Tahiti

Light tail winds allowed us to sail SW from Fakarava in blissful silence.

Our little CPT autopilot has performed faultlessly, silent and drawing only 1.5 amps. The Aries servo wind vane cannot manage light following winds, especially when cross swells change the apparent wind direction so regularly. Thinking back, I realise that Mr Aries has not really had any use since that hard run south from the Canaries to Cabo Verde. It, and Tainui, have had to acclimatise to light airs, which mean slower passage times and regular fiddling with sail trim.

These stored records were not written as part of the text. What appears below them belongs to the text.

/-! ### Rewriting configuration words -/

theorem members_nodup (r g : Nat) : (members r g).Nodup := List.nodup_range.map fun _ _ => Nat.add_left_cancel

theorem setV_eq (h : Hart) (r : Nat) (x : VReg) : h.setV r x = { h with vregs := (h.setV r x).vregs } := rfl

/-- The configuration words of the registers listed are changed by `f`, and nothing else. -/
theorem recfg_spec (f : BitVec 32 → BitVec 32) (rs : List Nat) (h : Hart) (below : ∀ r ∈ rs, r < 32) (once : rs.Nodup) :
    rs.foldl (fun h r => h.setV r { h.v r with cfg := f (h.v r).cfg }) h = { h with
      vregs := (rs.foldl (fun h r => h.setV r { h.v r with cfg := f (h.v r).cfg }) h).vregs } ∧
    ∀ q < 32, (rs.foldl (fun h r => h.setV r { h.v r with cfg := f (h.v r).cfg }) h).v q =
      if q ∈ rs then { h.v q with cfg := f (h.v q).cfg } else h.v q := by
  induction rs generalizing h with
  | nil => exact ⟨rfl, fun q _ => rfl⟩
  | cons r rs ih =>
    obtain ⟨fresh, once⟩ := List.nodup_cons.1 once
    obtain ⟨frame, words⟩ := ih (h.setV r { h.v r with cfg := f (h.v r).cfg })
      (fun q m => below q (List.mem_cons_of_mem _ m)) once
    refine ⟨frame, fun q lt => ?_⟩
    rw [List.foldl_cons, words q lt]
    by_cases same : r = q
    · subst same
      rw [if_neg fresh, setV_v_same, if_pos List.mem_cons_self]
    · rw [setV_v_other _ _ _ _ (below r List.mem_cons_self) lt same]
      simp only [List.mem_cons, Ne.symm same, false_or]

/-- A group whose base is a multiple of its size ends within the registers. -/
theorem group_end_le (d : Reg) {k : Nat} (small : k ≤ 3) (base : d.toNat % 2 ^ k = 0) : d.toNat + 2 ^ k ≤ 32 := by
  have lt := d.isLt
  interval_cases k <;> omega

/-! ### What a configuration instruction does -/

/-- A configuration that some type has is illegal at a base that is no multiple of the group, or on a bound member. -/
theorem State.configure_illegal (s : State) {d g : Nat} (c : BitVec 32)
    (bad : d % g ≠ 0 ∨ ∃ r ∈ members d g, s.hart.isBound r = true) : s.configure false d g c = s.illegal := by
  unfold State.configure
  refine if_pos ?_
  rcases bad with odd | bound
  · simp [odd]
  · simp only [List.any_eq_true.2 bound, Bool.or_true]

theorem State.configure_refused (s : State) (d g : Nat) (c : BitVec 32) : s.configure true d g c = s.illegal := rfl

/-- The same with no member bound: a wait for the empty ones, else their words rewritten. -/
theorem State.configure_unbound (s : State) {d g : Nat} (c : BitVec 32) (base : d % g = 0)
    (free : ∀ r ∈ members d g, s.hart.isBound r = false) : s.configure false d g c =
      if !(s.hart.empties (members d g)).isEmpty then
        s.wait .fullEmpty { Watch.none with regs := s.hart.empties (members d g) }
      else s.done ((members d g).foldl (fun h r =>
        h.setV r { h.v r with cfg := (c &&& 0xFFF7FFFF) ||| ((h.v r).cfg &&& 0x00080000) }) s.hart) := by
  have unbound : (members d g).any (fun r => s.hart.isBound r) = false :=
    List.any_eq_false.2 fun r m => by rw [free r m]; decide
  unfold State.configure
  dsimp only
  rw [unbound, base]
  rfl

/-- A list of registers with an empty one among them. -/
theorem Hart.empties_some {h : Hart} {rs : List Nat} (empty : ∃ r ∈ rs, cfgFull (h.v r).cfg = false) :
    (h.empties rs).isEmpty = false := by
  obtain ⟨r, m, e⟩ := empty
  rw [List.isEmpty_eq_false_iff_exists_mem]
  exact ⟨r, List.mem_filter.2 ⟨m, by rw [e]; rfl⟩⟩

theorem State.configure_waits {s : State} {d g : Nat} (c : BitVec 32) (base : d % g = 0)
    (free : ∀ r ∈ members d g, s.hart.isBound r = false) (own : s.hart.lane = none)
    (empty : ∃ r ∈ members d g, cfgFull (s.hart.v r).cfg = false) :
    ∃ w, s.configure false d g c = .next (s.setHart { s.hart with
      st := .waiting .fullEmpty, watch := w, taken := [], walked := [], limit := none }) ∧
      w.regs = s.hart.empties (members d g) := by
  refine ⟨{ Watch.none with regs := s.hart.empties (members d g) }, ?_, rfl⟩
  rw [s.configure_unbound c base free, Hart.empties_some empty, if_pos (by rfl), s.wait_own _ _ own]
  rfl

theorem State.configure_writes {s : State} {d : Reg} {k : Nat} (c : BitVec 32) (small : k ≤ 3) (base : d.toNat % 2 ^ k = 0)
    (ready : s.hart.usable d.toNat (2 ^ k)) :
    ∃ h', s.configure false d.toNat (2 ^ k) c = .next (s.setHart h') ∧
      h' = { s.hart with pc := s.hart.pc + 4, vregs := h'.vregs } ∧
      ∀ r < 32, h'.v r = if r ∈ members d.toNat (2 ^ k) then
        { s.hart.v r with cfg := (c &&& 0xFFF7FFFF) ||| ((s.hart.v r).cfg &&& 0x00080000) } else s.hart.v r := by
  obtain ⟨frame, words⟩ := recfg_spec (fun old => (c &&& 0xFFF7FFFF) ||| (old &&& 0x00080000)) (members d.toNat (2 ^ k)) s.hart
    (fun r m => by have := (mem_members _ _ _).1 m; have := group_end_le d small base; omega) (members_nodup _ _)
  refine ⟨Hart.advance _ 4, ?_, ?_, words⟩
  · rw [s.configure_unbound c base fun r m => (ready r m).1, empties_full _ _ fun r m => (ready r m).2]
    exact if_neg (by decide)
  · rw [frame]
    rfl

/-- What makes a configuration instruction act on the group of `g` registers at `d` with the word `c`. -/
theorem exec_configures {s : State} {d : Reg} {i : Instr} {g : Nat} {c : BitVec 32}
    (kind : (∃ (t : Reg) (fr : BitVec 6) (gc : BitVec 2), i = .vcfg d t fr gc ∧ cfgLegal t.toNat fr.toNat = true ∧
        g = 2 ^ gc.toNat ∧ c = BitVec.ofNat 32 (t.toNat + fr.toNat * 2 ^ 5 + gc.toNat * 2 ^ 11)) ∨
      (∃ w sl : BitVec 3, i = .vcfgw d w sl ∧ w.toNat ≤ 5 ∧ sl ≠ 1 ∧ sl ≠ 2 ∧ g = s.hart.grp d ∧
        c = ((s.hart.v d.toNat).cfg &&& 0xFFF81FFF) ||| BitVec.ofNat 32 (w.toNat * 2 ^ 13 + sl.toNat * 2 ^ 16)) ∨
      (∃ a : Reg, i = .vtag d a ∧ a.toNat % s.hart.grp a = 0 ∧ (∀ r ∈ members a.toNat (s.hart.grp a), s.hart.isBound r = false) ∧
        g = s.hart.grp a ∧ c = (s.hart.v a.toNat).cfg)) :
    exec i s = s.configure false d.toNat g c ∧ ∃ k ≤ 3, g = 2 ^ k := by
  have log (b : BitVec 2) : b.toNat ≤ 3 := Nat.le_of_lt_succ b.isLt
  rcases kind with ⟨t, fr, gc, rfl, legal, rfl, rfl⟩ | ⟨w, sl, rfl, width, one, two, rfl, rfl⟩ | ⟨a, rfl, base, free, rfl, rfl⟩
  · refine ⟨(rfl : _ = execVcfg d t fr gc s).trans ?_, gc.toNat, log gc, rfl⟩
    rw [execVcfg, legal]
    rfl
  · have refuses : (decide (6 ≤ w.toNat) || sl.toNat == 1 || sl.toNat == 2) = false := by
      simp only [Bool.or_eq_false_iff, decide_eq_false_iff_not, beq_eq_false_iff_ne]
      exact ⟨⟨by omega, fun e => one (BitVec.eq_of_toNat_eq e)⟩, fun e => two (BitVec.eq_of_toNat_eq e)⟩
    refine ⟨(rfl : _ = execVcfgw d w sl s).trans ?_, _, log _, rfl⟩
    rw [execVcfgw, refuses]
  · have unbound : (members a.toNat (s.hart.grp a)).any (fun r => s.hart.isBound r) = false :=
      List.any_eq_false.2 fun r m => by rw [free r m]; decide
    refine ⟨(rfl : _ = execVtag d a s).trans ?_, _, log _, rfl⟩
    rw [execVtag, base, unbound]
    rfl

Our big light genoa and light staysail have been dragged out from bags in which they have laid dormant for years. Both of them 20 years old, they were only grudgingly cooperative. We tore the genoa for the third time and its repair in Papeete will be its final therapeutic experience.

After 24 hours Mr Ford was called into service once again and saw us to Tahiti, gulping the last of our 40W oil with unseemly avarice. But for all that, the engine runs smoothly and without complaint. We will stock up on oil in Tahiti and just press on.

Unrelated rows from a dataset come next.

-- ==== Sys2Proof/Machine/ClaimTable.lean ====
section
/-! DEFINITION. The claim table: asking, grants, fills, recalls, returns, releases, the end of a lease, and what it does with each
outcome, timer expiry, purge and teardown that reaches a claim (R44 to R74). -/

namespace Sys2Proof.Machine

/-! ### Sending to a home -/

/-- The tag of the claim's present use (R45). -/
def State.tagOf (s : State) (c : ClaimIdx) : Tag := { claim := c, use := (s.claim c).use }

/-- A message of claim `c` to its home: to this part's directory without a frame (R71), else to the ring port. -/
def State.sendHome (s : State) (c : ClaimIdx) (m : Lease) : State :=
  match (s.claim c).block with
  | some b =>
    if b.home = s.own then s.pushMail (.toDirectory m)
    else s.handOver b.home m (.claims (some (c, (s.claim c).use)))
  | none => s

/-- An answer that stands for no claim, whose outcome is ignored (R51, R57, R68). -/
def State.answerHome (s : State) (home : Station) (m : Lease) : State :=
  if home = s.own then s.pushMail (.toDirectory m) else s.handOver home m (.claims none)

/-! ### Completions of a claim's commands (R162, R163, R177) -/

/-- The pending ACQUIRE, UPGRADE or RELEASE completes, if there is one. -/
def State.completePending (s : State) (c : ClaimIdx) (status : Status) (gen : Option Byte) (word1 : Option Word) : State :=
  match (s.claim c).pendingCmd with
  | some t => (s.modClaim c fun cl => { cl with pendingCmd := none }).complete t status (some c) gen word1
  | none => s

/-- The pending cancel completes, if there is one. -/
def State.completeCancel (s : State) (c : ClaimIdx) (status : Status) : State :=
  match (s.claim c).pendingCancel with
  | some t => (s.modClaim c fun cl => { cl with pendingCancel := none }).complete t status (some c) none none
  | none => s

/-- The pending ACQUIRE or UPGRADE completes OK: both carry the generation, an ACQUIRE the frame number too (R169, R170). -/
def State.completeLease (s : State) (c : ClaimIdx) : State :=
  let cl := s.claim c
  match cl.pendingCmd with
  | some t => s.completePending c .ok cl.gen (if t.code = 5 then cl.frame.map (BitVec.ofNat 32) else none)
  | none => s

/-- A CLAIM notice about the use that `cl` shows (R181). Where the lease has ended, `cl` is the claim as it was just before, so
that the item names the block also on a claim that is FREE by then (log 40). -/
def State.claimNotice (s : State) (c : ClaimIdx) (cl : Claim) (r : ClaimReason) : State :=
  s.notice (.claim c) (.claim r cl.use cl.block)

/-! ### The end of a lease (R67) -/

/-- The borrow frame of claim `c`, if it has one, returns to the pool (R9). -/
def State.freeBorrow (s : State) (c : ClaimIdx) : State :=
  { s with borrow := s.borrow.map fun o => if o = some c then none else o }

/-- The frame is claim `c`'s no longer. -/
def Owner.without (c : ClaimIdx) : Owner → Owner
  | .claims (some (d, use)) => if d = c then .claims none else .claims (some (d, use))
  | o => o

/-- The frames that claim `c` has handed over stay where they are, and their outcomes are ignored from now on (R68). -/
def State.disown (s : State) (c : ClaimIdx) : State :=
  { s with
    txq := s.txq.map fun e => { e with owner := e.owner.without c },
    handover := s.handover.map fun h => { h with owner := h.owner.without c } }

/-- The lease of `c` ends: the commands complete, the frame returns, the outcomes of its frames count no more, and the claim
becomes FREE, or ENDED while window entries name it (R67, R68, R70, R183). -/
def State.endLease (s : State) (c : ClaimIdx) (reason : EndReason) (cmd cancel : Status) : State :=
  let s := (((s.completePending c cmd none none).completeCancel c cancel).freeBorrow c).disown c
  let s := s.setClaimTurn (s.claimTurn.leave c.val)
  let cl := s.claim c
  if s.refCount c = 0 then (s.setClaim c (.free cl.use)).removeItem (.claim c)
  else s.setClaim c { Claim.free cl.use with state := .ended, block := cl.block, endReason := some reason }

/-- The status and end reason of a request given up (R55). -/
def WithdrawCause.status : WithdrawCause → Status
  | .cancelled => .cancelled
  | .timedOut => .timedOut

def WithdrawCause.reason : WithdrawCause → EndReason
  | .cancelled => .cancelled
  | .timedOut => .timedOut

/-- An upgrading claim returns to HELD SHARED with its copy (R50, R55). -/
def Claim.backToShared (cl : Claim) : Claim :=
  { cl with state := .held, sought := none, askStanding := false, wait := .off, reask := .off, cause := none }

/-- A request is given up (R55). -/
def State.giveUp (s : State) (c : ClaimIdx) (cause : WithdrawCause) : State :=
  match (s.claim c).held with
  | none => s.endLease c cause.reason cause.status .ok
  | some _ =>
    ((s.modClaim c Claim.backToShared).completePending c cause.status none none).completeCancel c .ok

/-! ### Asking (R45, R46, R49) -/

/-- The claim asks for `mode`; `first` on the first ask of an ACQUIRE or UPGRADE (R46). -/
def State.claimAsk (s : State) (c : ClaimIdx) (mode : Mode) (first : Bool) : State :=
  let wait := s.startWaitTimer
  let s := s.modClaim c fun cl =>
    { cl with
      state := .asking, sought := some mode, askStanding := true, wait := if first then wait else cl.wait, reask := .off }
  match (s.claim c).block with
  | some b => s.sendHome c (.ask b mode (s.tagOf c))
  | none => s

/-- Claim `c` is taken into use for an ACQUIRE that passed its checks, and asks (R45). -/
def State.takeClaim (s : State) (c : ClaimIdx) (b : Block) (mode : Mode) (frame : Nat) (t : Ticket) : State :=
  (s.setClaim c
    { Claim.free ((s.claim c).use + 1) with block := some b, frame := some frame, pendingCmd := some t }).claimAsk c mode true

/-- Ask standing becomes no and the re-ask timer starts from zero (R49). -/
def State.waitToReask (s : State) (c : ClaimIdx) : State :=
  let t := s.startPausable
  s.modClaim c fun cl => { cl with askStanding := false, reask := t }

/-- The re-ask timer expires: the same block, mode and tag are asked again (R49). -/
def State.reaskExpired (s : State) (c : ClaimIdx) : State :=
  let cl := s.claim c
  if cl.state = .asking ∧ cl.reask.mode = .running then
    match cl.sought with
    | some mode => s.claimAsk c mode false
    | none => s
  else s

/-! ### Withdrawal (R52, R54) -/

/-- A standing request is withdrawn (R54, first row). -/
def State.withdrawAsk (s : State) (c : ClaimIdx) (cause : WithdrawCause) : State :=
  let s := s.modClaim c fun cl => { cl with state := .withdrawing, wait := .off, cause := some cause }
  match (s.claim c).block with
  | some b => s.sendHome c (.withdraw b (s.tagOf c))
  | none => s

/-- An ASKING claim gives its request up: withdrawn if it stands, else at once (R54, first two rows). -/
def State.giveUpAsk (s : State) (c : ClaimIdx) (cause : WithdrawCause) : State :=
  if (s.claim c).askStanding then s.withdrawAsk c cause
  else (s.modClaim c fun cl => { cl with reask := .off }).giveUp c cause

/-- The wait timer expires (R52). -/
def State.waitExpired (s : State) (c : ClaimIdx) : State :=
  let cl := s.claim c
  if cl.state = .asking ∧ cl.wait.mode = .running then
    (s.modClaim c fun cl => { cl with wait := .off }).giveUpAsk c .timedOut
  else s

/-! ### Giving a copy up (R59 to R62, R65, R71) -/

/-- The home has taken the DROPPED or RETURNED: a demote goes on as HELD SHARED, any other giving up ends the lease. -/
def State.finishGive (s : State) (c : ClaimIdx) : State :=
  let cl := s.claim c
  match cl.state, cl.giving with
  | .demoting, _ =>
    ((s.setClaimTurn (s.claimTurn.leave c.val)).modClaim c fun cl =>
      { cl with state := .held, held := some .shared, sought := none, dirty := [], giving := none, ret := none }).claimNotice
        c cl .demoted
  | _, some .release => s.endLease c .released .ok .ok
  | _, _ => (s.endLease c .revoked .ok .ok).claimNotice c cl .revoked

/-- The claim, HELD SHARED, hands its home a DROPPED (R59, R65, R72); that of an own claim is taken at once (R71). -/
def State.startDrop (s : State) (c : ClaimIdx) (cause : GiveCause) : State :=
  let s := s.modClaim c fun cl => { cl with state := .dropping, deferred := none, giving := some cause }
  let cl := s.claim c
  match cl.block, cl.gen with
  | some b, some g =>
    let s := s.sendHome c (.dropped b g)
    if b.home = s.own then s.finishGive c else s
  | _, _ => s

Tahiti is mountainous and generates its own weather. Northerly squalls accompanied us through Papeete pass just after dawn and followed us 5 miles south in the well-marked channel inside the fringing reef to Marina Taina, where we will recoup. There are heaps of yachts anchored inside the reef, most of them still packed up for the cyclone season. Those which are inhabited have water makers and showers, unlike us. We douche on the jetty and are not shy about it.

yachts shower

Sadly, Axel leaves us here to pursue his expansive, inchoate dreams, as any 19 year old should. Argentina, he thinks. He takes up a lot of space on the boat but we will miss him.